Il business del sesso secondo soltanto a stupefacenti e armi

Le stime parlano di 120mila vittime dello sfruttamento Le rotte del traffico, tra “paesi transito” e microchip

SALERNO. Nelle analisi del Copasir (il Comitato parlamentare per la sicurezza pubblica) la tratta del sesso alimenta in Italia un giro illecito che per introiti «è dietro solo al traffico di stupefacenti e di armi».

I numeri. Un affare che cambia volto a seconda di Paesi di provenienza e città di destinazione e che secondo i dati forniti nel 2010 dalla Commissione Affari sociali della Camera conta in Italia dalle 50mila alle 70mila prostitute, di cui si calcola che le minorenni siano una quota tra il dieci e il venti per cento. Il numero esatto delle lucciole, però, nessuno è in grado di dirlo con certezza. Nel 2013 un’altra analisi, elaborata dalla Comunità Papa Giovanni XXIII, ha calcolato in 120mila le donne vittime di sfruttamento lungo la Penisola, e fissato nel 37 per cento quelle giunte quando erano ancora minorenni. Un aumento esponenziale rispetto ai numeri che nel 2005 forniva la cooperativa sociale Parsec, tra le più attive nell’analisi del fenomeno, che stimava le prostitute in 45mila, di cui 37mila giunte dall’estero. Nello stesso periodo si calcolava che in Campania ne esercitassero all’incirca un migliaio, comprese tra un minimo di 800 e un massimo di 1.100.

Le rotte del traffico. Secondo le ultime rilevazioni la maggior parte delle schiave del sesso continua ad arrivare dall’Africa, in particolare dalla Nigeria, da cui si calcola che provenga il 36 per cento delle donne in vendita sulle strade italiane. Le organizzazioni che le gestiscono le portano via mare, imbarcandole nei porti del Nordafrica sulle stesse rotte dei migranti. E se in Campania le africane si concentrano soprattutto nel Casertano, la provincia di Salerno è appannaggio di romene e albanesi, che in Italia costituiscono rispettivamente il 22 e il 10,5 per cento del settore. Le indagini transnazionali hanno ricostruito che dalla Romania si arriva quasi sempre con rotte dirette, spesso gestite da gruppi familiari, e con ragazze più o meno consapevoli del destino che le attende. In Albania è invece più frequente che le giovani siano rapite, sottratte con l’inganno a famiglie in difficoltà e talora smistate in nazioni transito prima di essere buttate sulle strade italiane. Uno dei crocevia è stato individuato nella Serbia, dove le vittime sarebbero stuprate e iniziate al “mestiere” per poi passare in Kosovo ed essere vendute all’asta a chi le gestirà in Italia.

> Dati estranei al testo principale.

/-- 20_memory.md R72: what a block store wrote is what a later fetch at those addresses sees, the store's own bytes
included. -/
def Obligations.StoredBytesAreFetched : Prop :=
  ∀ (x r : Reg) (s t : State), s.mem.wf = true → s.i.toNat + x.toNat ≤ 4095 →
    exec (.storeRegs x) s = .next t → r.toNat + 1 ≤ x.toNat →
    fetch { t with pc := s.i + BitVec.ofNat 16 r.toNat } = some (s.reg r ++ s.reg (r + 1#4))

/-! Random, drawing -/

/-- 44_random.md R190, R191: the byte is the free value Config.rnd of the draw count (log entry 2), a fresh one each
time; the statement holds for every such value. -/
def Obligations.RandomByteIsMasked : Prop :=
  ∀ (x : Reg) (nn : Byte) (s : State),
    decodeWord (0xC#4 ++ x ++ nn) = .ok (.rnd x nn) ∧
    ∃ t, exec (.rnd x nn) s = .next t ∧ t.reg x = Config.rnd s.rndDraws &&& nn ∧
      t.rndDraws = s.rndDraws + 1 ∧ t.pc = s.pc + 2#16 ∧ KeepsBut [x] [.pc, .rnd] s t

/-- 45_drawing.md R195. That present events are counted is the model's choice, log entry 14. -/
def Obligations.ClsClearsEveryPixel : Prop :=
  ∀ s : State,
    decodeWord 0x00E0#16 = .ok .cls ∧
    ∃ t, exec .cls s = .next t ∧ (∀ y x, t.fb.pixel y x = false) ∧ t.presents = s.presents + 1 ∧
      t.pc = s.pc + 2#16 ∧ KeepsBut [] [.pc, .fb, .presents] s t

/-- 45_drawing.md R196, R197: exactly the pixels a sprite bit of 1 lands on are flipped, VF tells whether one of them
was set, and where the last sprite byte would lie above 0xFFF (n > 0) the fault, with nothing drawn. The record's
fields: log entries 13, 21; the count of present events: log entry 14. -/
def Obligations.DrawFlipsTheSpritePixels : Prop :=
  ∀ (x y : Reg) (n : BitVec 4) (s : State),
    decodeWord (0xD#4 ++ x ++ y ++ n) = .ok (.drw x y n) ∧
    (n.toNat = 0 ∨ s.i.toNat + n.toNat - 1 ≤ 4095 → ∃ t, exec (.drw x y n) s = .next t ∧
      (∀ py px, t.fb.pixel py px = true ↔ (s.fb.pixel py px = true ↔ ¬SpriteLights s x y n py px)) ∧
      ((∃ py px, SpriteLights s x y n py px ∧ s.fb.pixel py px = true) → t.reg vf = 1#8) ∧
      ((∀ py px, SpriteLights s x y n py px → s.fb.pixel py px = false) → t.reg vf = 0#8) ∧
      t.presents = s.presents + 1 ∧ t.pc = s.pc + 2#16 ∧ KeepsBut [vf] [.pc, .fb, .presents] s t) ∧
    (n.toNat ≠ 0 → s.i.toNat + n.toNat - 1 > 4095 → exec (.drw x y n) s = .next { s with
      run := .fault
      fault := { code := .addrSprite, pc := s.pc, word := some (0xD#4 ++ x ++ y ++ n), addr := some s.i } })

/-- 45_drawing.md R199: drawing twice restores the framebuffer, and the second VF is 1 iff the first draw turned a pixel
on, provided the first draw's flag write left Vx and Vy as they were. -/
def Obligations.DrawingTwiceRestores : Prop :=
  ∀ (x y : Reg) (n : BitVec 4) (s t : State), faultOf (.drw x y n) s = none →
    exec (.drw x y n) s = .next t → t.reg x = s.reg x → t.reg y = s.reg y →
    ∃ u, exec (.drw x y n) t = .next u ∧ u.fb = s.fb ∧
      (u.reg vf = 1#8 ↔ ∃ py px, SpriteLights s x y n py px ∧ s.fb.pixel py px = false)

/-- 10_state.md R29: pixel contents reach a program through the collision flag of DRW alone: with another framebuffer
in its place every other instruction does the same. -/
def Obligations.FramebufferIsReadByDrawAlone : Prop :=
  ∀ (i : Instr) (s t : State) (f : Frame), (∀ x y n, i ≠ .drw x y n) → exec i s = .next t →
    ∃ g, exec i { s with fb := f } = .next { t with fb := g } ∧ (i ≠ .cls → g = f)

/-- 10_state.md R25, 47_timers.md R236: but for CALL and RET no instruction reaches the stack, and none reads ST. -/
def Obligations.StackAndSoundTimerAreNotRead : Prop :=
  ∀ (i : Instr) (s t : State) (k : Vector Word 16) (p : Fin 17) (T : Timer), exec i s = .next t →
    ((∀ nnn, i ≠ .call nnn) → i ≠ .ret →
      exec i { s with stack := k, sp := p } = .next { t with stack := k, sp := p }) ∧
    ((∀ x, i ≠ .ldStVx x) → exec i { s with st := T } = .next { t with st := T })

/-! Input -/

/-- 46_input.md R212, R213: in every run state a key-down sets its bit and satisfies a pending request, and a key-up
clears its bit and never touches the channel. -/
def Obligations.KeyEvents : Prop :=
  ∀ (k : Key) (rest : List Turn) (s : State),
    (s.turns = .host (.keyDown k) :: rest → ∃ t, step s = .next t ∧ t.turns = rest ∧
      (∀ j, t.pressed j = (j == k || s.pressed j)) ∧
      (s.reqPending = true → t.respKey = k ∧ t.respValid = true ∧ t.reqPending = false) ∧
      (s.reqPending = false →
        t.respKey = s.respKey ∧ t.respValid = s.respValid ∧ t.reqPending = false) ∧
      t.waitX = s.waitX ∧ KeepsBut [] [.keys, .channel, .turns] s t) ∧
    (s.turns = .host (.keyUp k) :: rest → ∃ t, step s = .next t ∧ t.turns = rest ∧
      (∀ j, t.pressed j = (j != k && s.pressed j)) ∧ KeepsBut [] [.keys, .turns] s t)

/-- 46_input.md R214, R215: the low nibble of Vx selects the key. -/
def Obligations.SkipsOnKey : Prop :=
  ∀ (x : Reg) (k : Key) (s : State), (s.reg x).toNat % 16 = k.toNat →
    decodeWord (0xE#4 ++ x ++ 0x9E#8) = .ok (.skp x) ∧
    decodeWord (0xE#4 ++ x ++ 0xA1#8) = .ok (.sknp x) ∧
    exec (.skp x) s =
      .next { s with pc := if s.pressed k = true then s.pc + 4#16 else s.pc + 2#16 } ∧
    exec (.sknp x) s =
      .next { s with pc := if s.pressed k = false then s.pc + 4#16 else s.pc + 2#16 }

/-- 46_input.md R216, R217: phase A issues the request and waits; phase B, once a key has been handed off, takes it. -/
def Obligations.BlockingReadInTwoPhases : Prop :=
  (∀ (x : Reg) (s : State),
    decodeWord (0xF#4 ++ x ++ 0x0A#8) = .ok (.ldVxK x) ∧
    exec (.ldVxK x) s = .next { s with
      reqPending := true, respValid := false, waitX := x, run := .waitKey }) ∧
  (∀ s : State, s.run = .waitKey → s.respValid = true → EngineTurn s →
    ∃ t, step s = .next t ∧ (t.reg s.waitX).toNat = s.respKey.toNat ∧ t.respValid = false ∧
      t.run = .run ∧ t.pc = s.pc + 2#16 ∧
      t.reqPending = s.reqPending ∧ t.respKey = s.respKey ∧ t.waitX = s.waitX ∧
      t.turns = s.turns.tail ∧ KeepsBut [s.waitX] [.pc, .channel, .run, .turns] s t)

/-- 46_input.md R218: after phase A, whatever key-ups come first, the first key-down is the one handed off, later key
events do not change it, and the engine's next turn completes the read with that key and a clean channel. -/
def Obligations.FirstKeyDownCompletesTheRead : Prop :=
  ∀ (x : Reg) (k : Key) (before after : List HostEvent) (rest : List Turn) (s : State),
    before.all isKeyUp = true → after.all isKeyEvent = true →
    s.held = false → s.run = .waitKey → s.reqPending = true → s.respValid = false → s.waitX = x →
    s.turns = before.map Turn.host ++ [Turn.host (.keyDown k)] ++ after.map Turn.host ++ [Turn.engine] ++ rest →
    ∃ t, core.run (before.length + 1 + after.length + 1) s = .next t ∧
      (t.reg x).toNat = k.toNat ∧ t.pc = s.pc + 2#16 ∧ t.run = .run ∧
      t.reqPending = false ∧ t.respValid = false ∧ t.turns = rest ∧
      KeepsBut [x] [.pc, .keys, .channel, .run, .turns] s t

/-- 40_fetch_dispatch.md R127: `stop` halts a running or waiting engine and clears the channel, without completing the
read; elsewhere it changes nothing (R124). -/
def Obligations.StopHaltsAndClearsTheChannel : Prop :=
  ∀ (rest : List Turn) (s : State), s.turns = .host .stop :: rest →
    (s.run = .run ∨ s.run = .waitKey →
      step s = .next { s with turns := rest, run := .halt, reqPending := false, respValid := false }) ∧
    (s.run = .halt ∨ s.run = .fault → step s = .next { s with turns := rest })

/-! Timers -/

/-- 47_timers.md R231: the formula, for a time at or after the set; once 0 it stays 0; and it is 0 exactly from
Z(v) microseconds after the set on. -/
def Obligations.TimerValueFormula : Prop :=
  ∀ (T : Timer) (t : Nat), T.tSet ≤ t →
    (timerValue T t).toNat =
      T.val.toNat - (60 * ((t - T.tSet) / 1000000) + (t - T.tSet) % 1000000 / 16667) ∧
    (timerValue T t = 0#8 → ∀ u, t ≤ u → timerValue T u = 0#8) ∧
    (timerValue T t = 0#8 ↔
      T.tSet + (T.val.toNat / 60 * 1000000 + T.val.toNat % 60 * 16667) ≤ t)

/-- 47_timers.md R237 (a), (b), (d): never above what was set, never rising, and Z(v) short of v ticks of 16667
microseconds by 20 for each whole 60, at most 80. -/
def Obligations.TimerNeverRises : Prop :=
  (∀ (T : Timer) (t u : Nat), T.tSet ≤ t → t ≤ u →
    (timerValue T u).toNat ≤ (timerValue T t).toNat ∧ (timerValue T t).toNat ≤ T.val.toNat) ∧
  (∀ v : Byte, v.toNat / 60 * 1000000 + v.toNat % 60 * 16667 + v.toNat / 60 * 20 = v.toNat * 16667 ∧
    v.toNat / 60 * 20 ≤ 80)

/-- 47_timers.md R232, R233, R234, R235, R236: each timer instruction, and each poll of a timer by the host, takes one
clock sample, the latest plus a free number of microseconds (log entry 1), and uses that one sample; the statement
holds for every such number. That a poll is a turn whose answer the state records: log entry 19. -/
def Obligations.TimerInstructions : Prop :=
  ∀ (x : Reg) (s : State),
    (decodeWord (0xF#4 ++ x ++ 0x07#8) = .ok (.ldVxDt x) ∧
      ∃ t, exec (.ldVxDt x) s = .next t ∧ s.clock ≤ t.clock ∧ t.clockDraws = s.clockDraws + 1 ∧
        t.reg x = timerValue s.dt t.clock ∧ t.pc = s.pc + 2#16 ∧ KeepsBut [x] [.pc, .clock] s t) ∧
    (decodeWord (0xF#4 ++ x ++ 0x15#8) = .ok (.ldDtVx x) ∧
      ∃ t, exec (.ldDtVx x) s = .next t ∧ s.clock ≤ t.clock ∧ t.clockDraws = s.clockDraws + 1 ∧
        t.dt = { val := s.reg x, tSet := t.clock } ∧ t.pc = s.pc + 2#16 ∧
        KeepsBut [] [.pc, .clock, .dt] s t) ∧
    (decodeWord (0xF#4 ++ x ++ 0x18#8) = .ok (.ldStVx x) ∧
      ∃ t, exec (.ldStVx x) s = .next t ∧ s.clock ≤ t.clock ∧ t.clockDraws = s.clockDraws + 1 ∧
        t.st = { val := s.reg x, tSet := t.clock } ∧ t.pc = s.pc + 2#16 ∧
        KeepsBut [] [.pc, .clock, .st] s t) ∧
    (∀ rest, s.turns = .host .pollDt :: rest →
      ∃ t, step s = .next t ∧ s.clock ≤ t.clock ∧ t.clockDraws = s.clockDraws + 1 ∧
        t.dtSeen = some (timerValue s.dt t.clock) ∧ t.stSeen = s.stSeen ∧ t.turns = rest ∧
        KeepsBut [] [.clock, .polls, .turns] s t) ∧
    (∀ rest, s.turns = .host .pollSt :: rest →
      ∃ t, step s = .next t ∧ s.clock ≤ t.clock ∧ t.clockDraws = s.clockDraws + 1 ∧
        t.stSeen = some (timerValue s.st t.clock) ∧ t.dtSeen = s.dtSeen ∧ t.turns = rest ∧
        KeepsBut [] [.clock, .polls, .turns] s t)

/-- 47_timers.md R232, R235: of two reads of DT with no set between them the second is not above the first, whatever
steps of other instructions and host polls move the clock on in between. -/
def Obligations.SecondDelayReadIsNotAbove : Prop :=
  ∀ (x y : Reg) (s t u w : State), exec (.ldVxDt x) s = .next t → u.dt = t.dt → t.clock ≤ u.clock →
    exec (.ldVxDt y) u = .next w → (w.reg y).toNat ≤ (t.reg x).toNat

/-! Frames -/

/-- 30_encoding.md R95, 41_control_flow.md, 48_noop_sys.md: SYS and the control-flow instructions, where they raise no
fault, change pc and what their rows list (CALL and RET the stack, JP the run state) and nothing else. -/
def Obligations.ControlFlowFrame : Prop :=
  ∀ (i : Instr) (s : State), familyOf i = .control ∨ familyOf i = .noop → faultOf i s = none →
    ∃ t, exec i s = .next t ∧ KeepsBut (destinations i) (partsWritten i) s t

/-- 30_encoding.md R95, 42_register_ops.md: the eleven register operations change their destination, VF where they
write it as a flag, and pc. -/
def Obligations.RegisterFrame : Prop :=
  ∀ (i : Instr) (s : State), familyOf i = .register →
    ∃ t, exec i s = .next t ∧ t.pc = s.pc + 2#16 ∧ KeepsBut (destinations i) [.pc] s t

/-- 30_encoding.md R95, 20_memory.md R68: the addressing instructions, where they raise no fault, change what their
rows list; the two that store change the bytes from I on that they store and no other. -/
def Obligations.AddressingFrame : Prop :=
  ∀ (i : Instr) (s : State), familyOf i = .addressing → faultOf i s = none →
    ∃ t, exec i s = .next t ∧ t.pc = s.pc + 2#16 ∧ KeepsBut (destinations i) (partsWritten i) s t ∧
      (∀ x, i = .ldB x → KeepsBytesOutside (s.atI 0) 3 s t) ∧
      (∀ x, i = .storeRegs x → KeepsBytesOutside (s.atI 0) (x.toNat + 1) s t)

/-- 30_encoding.md R95, 44_random.md to 47_timers.md: RND, the drawing, input and timer instructions, where they raise
no fault, change what their rows list. -/
def Obligations.DeviceFrame : Prop :=
  ∀ (i : Instr) (s : State),
    familyOf i = .random ∨ familyOf i = .drawing ∨ familyOf i = .input ∨ familyOf i = .timers →
    faultOf i s = none →
    ∃ t, exec i s = .next t ∧ KeepsBut (destinations i) (partsWritten i) s t

/-! Reset, invariants, the end of a run -/

/-- 10_state.md R35, 70_reset_and_hazards.md R283, 20_memory.md R62: the values the spec gives for reset. -/
def Obligations.ResetValues : Prop :=
  (∀ r, State.reset.reg r = 0#8) ∧ State.reset.i = 0#16 ∧ State.reset.pc = 0x200#16 ∧
  State.reset.sp.val = 0 ∧ State.reset.dt.val = 0#8 ∧ State.reset.st.val = 0#8 ∧
  (∀ k, State.reset.pressed k = false) ∧ State.reset.reqPending = false ∧
  State.reset.respValid = false ∧ (∀ y x, State.reset.fb.pixel y x = false) ∧ State.reset.run = .run ∧
  (∀ k, k < 80 → some (State.reset.mem.read (0x100 + k)) = fontBytes[k]?) ∧ fontBytes.length = 80

/-- 70_reset_and_hazards.md R280, R281, 10_state.md R35: the reset event, its image given as bytes or as text, from any
state, one held in reset or faulted included: the engine released and running, every piece at its reset value,
the timers set at a sample not below the latest one, the image at 0x200, the font, and the fill elsewhere. What the clock, the draw counts, the turns and the polls do is the model's choice, log entry 17. -/
def Obligations.ResetEventRestartsTheMachine : Prop :=
  ∀ (e : HostEvent) (image : List Byte) (fill : List Host.Cell) (rest : List Turn) (s : State),
    s.turns = .host e :: rest → Carries e image fill → image.length ≤ 3584 → (fill.map Prod.fst).Nodup →
    ∃ t, step s = .next t ∧
      (∀ r, t.reg r = 0#8) ∧ t.i = 0#16 ∧ t.pc = 0x200#16 ∧ t.sp.val = 0 ∧
      t.dt.val = 0#8 ∧ t.st.val = 0#8 ∧ t.dt.tSet = t.clock ∧ t.st.tSet = t.clock ∧ s.clock ≤ t.clock ∧
      (∀ k, t.pressed k = false) ∧ t.reqPending = false ∧ t.respValid = false ∧
      (∀ y x, t.fb.pixel y x = false) ∧ t.run = .run ∧ t.held = false ∧ t.turns = rest ∧
      (∀ k, k < image.length → some (t.mem.read (0x200 + k)) = image[k]?) ∧
      (∀ k, k < 80 → some (t.mem.read (0x100 + k)) = fontBytes[k]?) ∧
      (∀ a, a < 4096 → ¬(0x100 ≤ a ∧ a < 0x150) → ¬(0x200 ≤ a ∧ a < 0x200 + image.length) →
        (∀ b, (a, b) ∈ fill → t.mem.read a = b) ∧
        (a ∉ fill.map Prod.fst → t.mem.read a = 0#8))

Per chi arriva dal Sud Est asiatico le porte girevoli dello schiavismo si aprono invece a Cipro. Uno studio elaborato da don Fredo Olivero, della pastorale dei migranti di Torino, parla di una “banda del miliardario” che ha sede e Rotterdam e dall’Olanda smisterebbe in giro per l’Europa circa tremila ragazze provenienti da Filippine e Thailandia. «Luogo di transito è Cipro – si spiega– dove vengono “posteggiate” le ragazze finché non sono pronti i loro documenti. Nel frattempo vengono preparate al duro lavoro che toccherà loro spezzandone la volontà. È la “scuola elementare” della schiavitù sessuale».

La rete di controllo. L’ultima frontiera dello sfruttamento prevede l’inserimento di microchip sottopelle. La notizia è arrivata da Bergamo, dove il metodo di controllo sarebbe stato utilizzato da una gang di albanesi. Nel Salernitano e in Campania vicende analoghe non sono state registrate, ma la rete di sorveglianza delle ragazze è rigidissima. Sul litorale le auto degli sfruttatori girano in ronde costanti e sostano a poca distanza dalle postazioni delle “lucciole”, pronte a lampeggiare se in zona arriva una pattuglia. Se poi si avvicina qualcuno che non sia un cliente, il cellulare squilla subito: è il monito del protettore, un modo per avvertire che fuggire non si può. (c.d.m.)